This first link is interesting, because the flow rate required of 2.5 knots is not nearly as hard to find as seven knots. In fact there are many places with this strenght of tide in massachussets.   http://.energybulletin.net/node/2273      The second link is the type which requires siting only in very high current flow rate areas, but I included it, because it is installed, and will shortly be powering 1000 homes, cleanly and benignly.              http://ceseeps.blogspot.com/2008/os/worlds-largest-tidal-energy-generator.html               I don't know why only one became a link, and when I tried to edit it, it got worse.


----------



## Telco (Sep 9, 2008)

Best idea I saw is the one that you can't see.  It was proposed that we take advantage of the Gulf Stream by planting giant turbines underwater.  The picture showed giant units that resembled windmills.  It doesn't move all that fast, but it is a constant, unstopping force.  These watermills, for want of a better term, were shown to be deep enough that the largest oceangoing ship did not need to worry about hitting a blade.  This was a concept though, with artist's renditions.

A more realistic method is in the making, at this NPS story shows. 

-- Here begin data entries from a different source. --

/-- A message that arrives and is accepted: MAIL goes behind the mailbox's entries, SLOT_ADD to the board, WRITE to data memory, each
with its words as sent and their poison; the message leaves the path and its sender is told. A message for a quarter that is held waits
at its crossing, unchanged. One that cannot be accepted is refused with a reason of the table under R161 and changes nothing at the endpoint: 1
for a full mailbox, 3 for a type that the endpoint does not take, 4 for a bad length, 5 for a slot of another quarter; and a send to a reserved
address is refused with reason 2 (R154, R161, R163, R258). That a sender is told in the step in which its message is taken, and refused in the
step of the send where no endpoint has the address, is the model's choice (log entry 41). -/
def Obligations.MessagesAreTakenOrRefused : Prop :=
  (∀ (src dst : Byte) (f : WhittleFacts) (s : State) (d q : Nat) (m : WMsg),
      s.powered = true → f.hs = none → f.headerBad = false → endpointOf dst.toNat = .parting d q → m.dst = dst.toNat →
      (s.whittle.find? fun m => m.src == src.toNat && m.dst == dst.toNat) = some m →
      let got : WMsg := { m with poison := m.poison ||| f.bad }
      let t : State := { s with whittle := s.whittle.erase m }
      (s.qRuns d q = false → exec (.mail src dst f) s = .next s ∧ exec (.slotAdd src dst f) s = .next s ∧
        exec (.whittleWrite src dst f) s = .next s) ∧
      (s.msgWaits m = false → m.type = 1 → 0 < m.len → m.len ≤ 32 → (s.part d q).mailbox.length < 64 →
        exec (.mail src dst f) s = .next ((t.onPart d q fun p => { p with mailbox := p.mailbox ++ [got] }).acceptMsg got)) ∧
      (s.msgWaits m = false → m.type = 2 → m.len = 0 → 0 < m.count → slotReserved m.arg = 0 → slotQuarter m.arg = q →
        exec (.slotAdd src dst f) s = .next ((t.boardAdd d q ⟨m.arg, m.count, m.idx, m.die⟩).acceptMsg got)) ∧
      (s.msgWaits m = false → m.type = 4 → 0 < m.len → m.len ≤ 32 → 8 * m.arg + 8 * m.len ≤ 2 ^ 18 →
        exec (.whittleWrite src dst f) s = .next ((t.onPart d q fun p => p.writeWords (8 * m.arg) m.payload got.poison).acceptMsg got)) ∧
      (∀ h rd since, s.msgWaits m = false → m.type = 0x80 → m.hart = some h → (s.hart d q h).wait = some (.send rd since) → m.arg ≠ 2 →
        exec (.refuse src dst f) s = .next (t.endWaitOf d q h rd (BitVec.ofNat 64 m.arg)))) ∧
  (∀ (s : State) (m : WMsg) (d q : Nat),
      (endpointOf m.dst = .engine d → s.mailArrives m = s.refuseMsg m 3 ∧ s.slotAddArrives m = s.refuseMsg m 3 ∧
        s.writeArrives m = s.refuseMsg m 3) ∧
      (endpointOf m.dst = .parting d q →
        (m.len = 0 ∨ 32 < m.len → s.mailArrives m = s.refuseMsg m 4 ∧ s.writeArrives m = s.refuseMsg m 4) ∧
        (m.len ≠ 0 ∨ m.count = 0 → s.slotAddArrives m = s.refuseMsg m 4) ∧
        (0 < m.len → m.len ≤ 32 → 64 ≤ (s.part d q).mailbox.length → (s.mailArrives m).part d q = s.part d q ∧
          (s.mailArrives m).whittle = (s.refuseMsg m 1).whittle ∧
          (s.mailArrives m).pair d (ptCore q) 0x170 = (s.pair d (ptCore q) 0x170 + 1) % 2 ^ 64) ∧
        (m.len = 0 → 0 < m.count → slotReserved m.arg = 0 → slotQuarter m.arg ≠ q → s.slotAddArrives m = s.refuseMsg m 5))) ∧
  (∀ (d : Fin 8) (q h : Fin 4) (s : State) (len : Nat) (x : QArgs) (o : Nat),
    HartMeets s d q h .wsend len x → dataPlace x.a.toNat 8 8 false = .ok o → (s.part d q).dataBad o 8 = false →
    let w := (s.part d q).data o 8
    bitsOf w 16 6 = 1 → bitsOf w 22 2 = 0 → o + 16 ≤ 2 ^ 18 → endpointOf (bitsOf w 0 8) = .reserved →
    ∃ t m, exec (.wsend d q h) s = .next t ∧ t.whittle = s.whittle ++ [m] ∧ m.type = 0x80 ∧ m.arg = 2 ∧ m.dst = 4 * d.val + q ∧
      m.hart = some h.val)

Dunebilly-  if you greet the souls of those fish with tar-tar sauce I doubt they will stick around to haunt you anymore.


----------



## mainemac (Sep 9, 2008)

Looks like downeasters are onto this already

http://canadianpress.google.com/article/ALeqM5h4_97bK4_urR9AP6zdke1NHyfU4g


----------



## EatenByLimestone (Sep 10, 2008)

If we were to take advantage of the gulf stream averaging 4mph we would take care of a good amount of our energy needs.  The turbines could be well below the surface of the water.  Think of the energy Florida alone could produce.

Matt


----------



## Dune (Sep 10, 2008)

Nice link Telco, and you other folks as well. Tuna and striped bass tonight, but I didn't kill 'em this time. Think a little tartar sauce will do it huh?


----------



## renewablejohn (Sep 10, 2008)

If you have a salt marsh you can use one of these at each main drain to produce electric

http://www.westernrenew.co.uk/index.html

can be used with very low heads.


----------